Youth Justice Board Toolkit

 Youth Justice Board Toolkit

By Members of the Youth Justice Board

The Toolkit is modeled after the Youth Justice Board program, which is dedicated to bringing the voices of young people into policymaking. The Toolkit contains curriculum and other resources for schools, after-school programs, and not-for-profit organizations that are interested in engaging young people in local policy development.

The Youth Justice Board provides a vehicle for young people to become involved in local policy discourse. In six years of operation, Board members have published four substantive reports presenting recommendations about how policymakers and practitioners can better serve young people in their communities. These reports—based on the unique perspectives of teens whose daily lives are affected by juvenile justice and public safety policies that are often conceived without young people’s input—have led to significant changes in local policies and practices. This Toolkit is a comprehensive resource for organizations that would like to develop programs based on the Youth Justice Board model.

Specifically, this toolkit provides strategies and tools for how to:

  • Select a relevant public policy issue;
  • Recruit young people for the program;
  • Evaluate and fund the program;
  • Educate Board members to be effective researchers, writers, public speakers and advocates;
  • Support Board members’ personal and professional development;
  • Manage program data and information; and
  • Build an alumni network.

The Toolkit provides a timeline and a set of practices, tools, lessons and procedures used by the Youth Justice Board. This is designed to be a flexible resource that can—and should—be adapted to meet the needs of other organizations. For example, the program can operate based on a shorter or longer timeline, or Board members may elect to create a final product other than a written report. Users also may choose to incorporate select session plans into an existing curriculum rather than following the model from start to finish.
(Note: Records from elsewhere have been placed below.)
-- ==== Sys2Proof/Tests/Slice0.lean ====
section
/-! SUPPORT. Tests of single steps and of decoding, ill-formed terms that WellFormed refuses, and a witness for the premises of every obligation
(test_witness_<obligation>). Expected values come from the rules named. -/

set_option Elab.async false
namespace Sys2Proof.Tests
open Sys2Proof Sys2Proof.Machine

/-- The words of this group, written from the opcode map and the form tables (R307, R308), decode to their instructions. -/
theorem test_decode_int : ∀ e ∈ ([
    (0x00745800, .add 3 20 11), (0x00936040, .sub 4 19 12), (0x00B26880, .mul 5 18 13), (0x00D158C0, .mulh 6 17 11), (0x00F06100, .mulhz 7 16 12),
    (0x01146940, .div 8 20 13), (0x01335980, .divz 9 19 11), (0x007261C0, .rem 3 18 12), (0x00916A00, .remz 4 17 13), (0x00B05A40, .and 5 16 11),
    (0x00D46280, .or 6 20 12), (0x00F36AC0, .xor 7 19 13), (0x01125B00, .andn 8 18 11), (0x01316340, .slt 9 17 12), (0x00706B80, .sltz 3 16 13),
    (0x00945BC0, .min 4 20 11), (0x00B36400, .max 5 19 12), (0x00D26C40, .minz 6 18 13), (0x00F15C80, .maxz 7 17 11), (0x011064C0, .sel 8 16 12)] : List (Nat × Instr)),
    decodeTableWord 32 e.1 = some e.2 := by decide +kernel

/-- The words of this group, written from the opcode map and the form tables (R309), decode to their instructions. -/
theorem test_decode_immediate : ∀ e ∈ ([
    (0x81348014, .addImm 9 20 32788), (0x84738015, .mulImm 3 19 32789), (0x88928016, .andImm 4 18 32790), (0x8CB18017, .orImm 5 17 32791),
    (0x90D08018, .xorImm 6 16 32792), (0x94F48019, .sltImm 7 20 32793), (0x9913801A, .sltzImm 8 19 32794), (0x9D20FFFE, .lih 9 65534)] : List (Nat × Instr)),
    decodeTableWord 32 e.1 = some e.2 := by decide +kernel

/-- The words of this group, written from the opcode map and the form tables (R311), decode to their instructions. -/
theorem test_decode_shift : ∀ e ∈ ([
    (0x04716000, .shl 3 17 12), (0x04904821, .shlImm 4 16 41), (0x04B45840, .shr 5 20 11), (0x04D34861, .shrImm 6 19 41), (0x04F26880, .sar 7 18 13),
    (0x051148A1, .sarImm 8 17 41), (0x053060C0, .rol 9 16 12), (0x047448E1, .rolImm 3 20 41), (0x04930100, .clz 4 19), (0x04B20140, .ctz 5 18),
    (0x04D10180, .popc 6 17), (0x04F001C0, .brev 7 16), (0x05146200, .bext 8 20 12), (0x05336A40, .bins 9 19 13)] : List (Nat × Instr)),
    decodeTableWord 32 e.1 = some e.2 := by decide +kernel

/-- The words of this group, written from the opcode map and the form tables (R313), decode to their instructions. -/
theorem test_decode_address : ∀ e ∈ ([
    (0x08725806, .lea 3 18 11 6), (0x08916046, .idx2 4 17 12 6), (0x08B06880, .pack 5 16 13)] : List (Nat × Instr)),
    decodeTableWord 32 e.1 = some e.2 := by decide +kernel

/-- The words of this group, written from the opcode map and the form tables (R315-R320), decode to their instructions. -/
theorem test_decode_control : ∀ e ∈ ([
    (0x128BFF2D, .beq 20 11 65325), (0x166CFF2E, .bne 19 12 65326), (0x1A4DFF2F, .blt 18 13 65327), (0x1E2BFF30, .bge 17 11 65328),
    (0x220CFF31, .blo 16 12 65329), (0x268DFF32, .bhs 20 13 65330), (0x2A60FF33, .bval 19 65331), (0x2E40FF34, .binv 18 65332),
    (0x30FFFFF0, .jal 7 2097136), (0x35100000, .jr 8 16), (0x34000040, .yield), (0x38130006, .loop 19 6)] : List (Nat × Instr)),
    decodeTableWord 32 e.1 = some e.2 := by decide +kernel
The session plans contained in this Toolkit are merely a sample of what should be an ongoing process of debate, learning and engagement designed with the needs of Board members and organizational objectives in mind. The Toolkit is not intended to be static; Toolkit authors encourage and appreciate feedback. What works well? How can the program or session plans be strengthened? How have policymakers responded to the program? The Toolkit will be updated periodically to reflect feedback.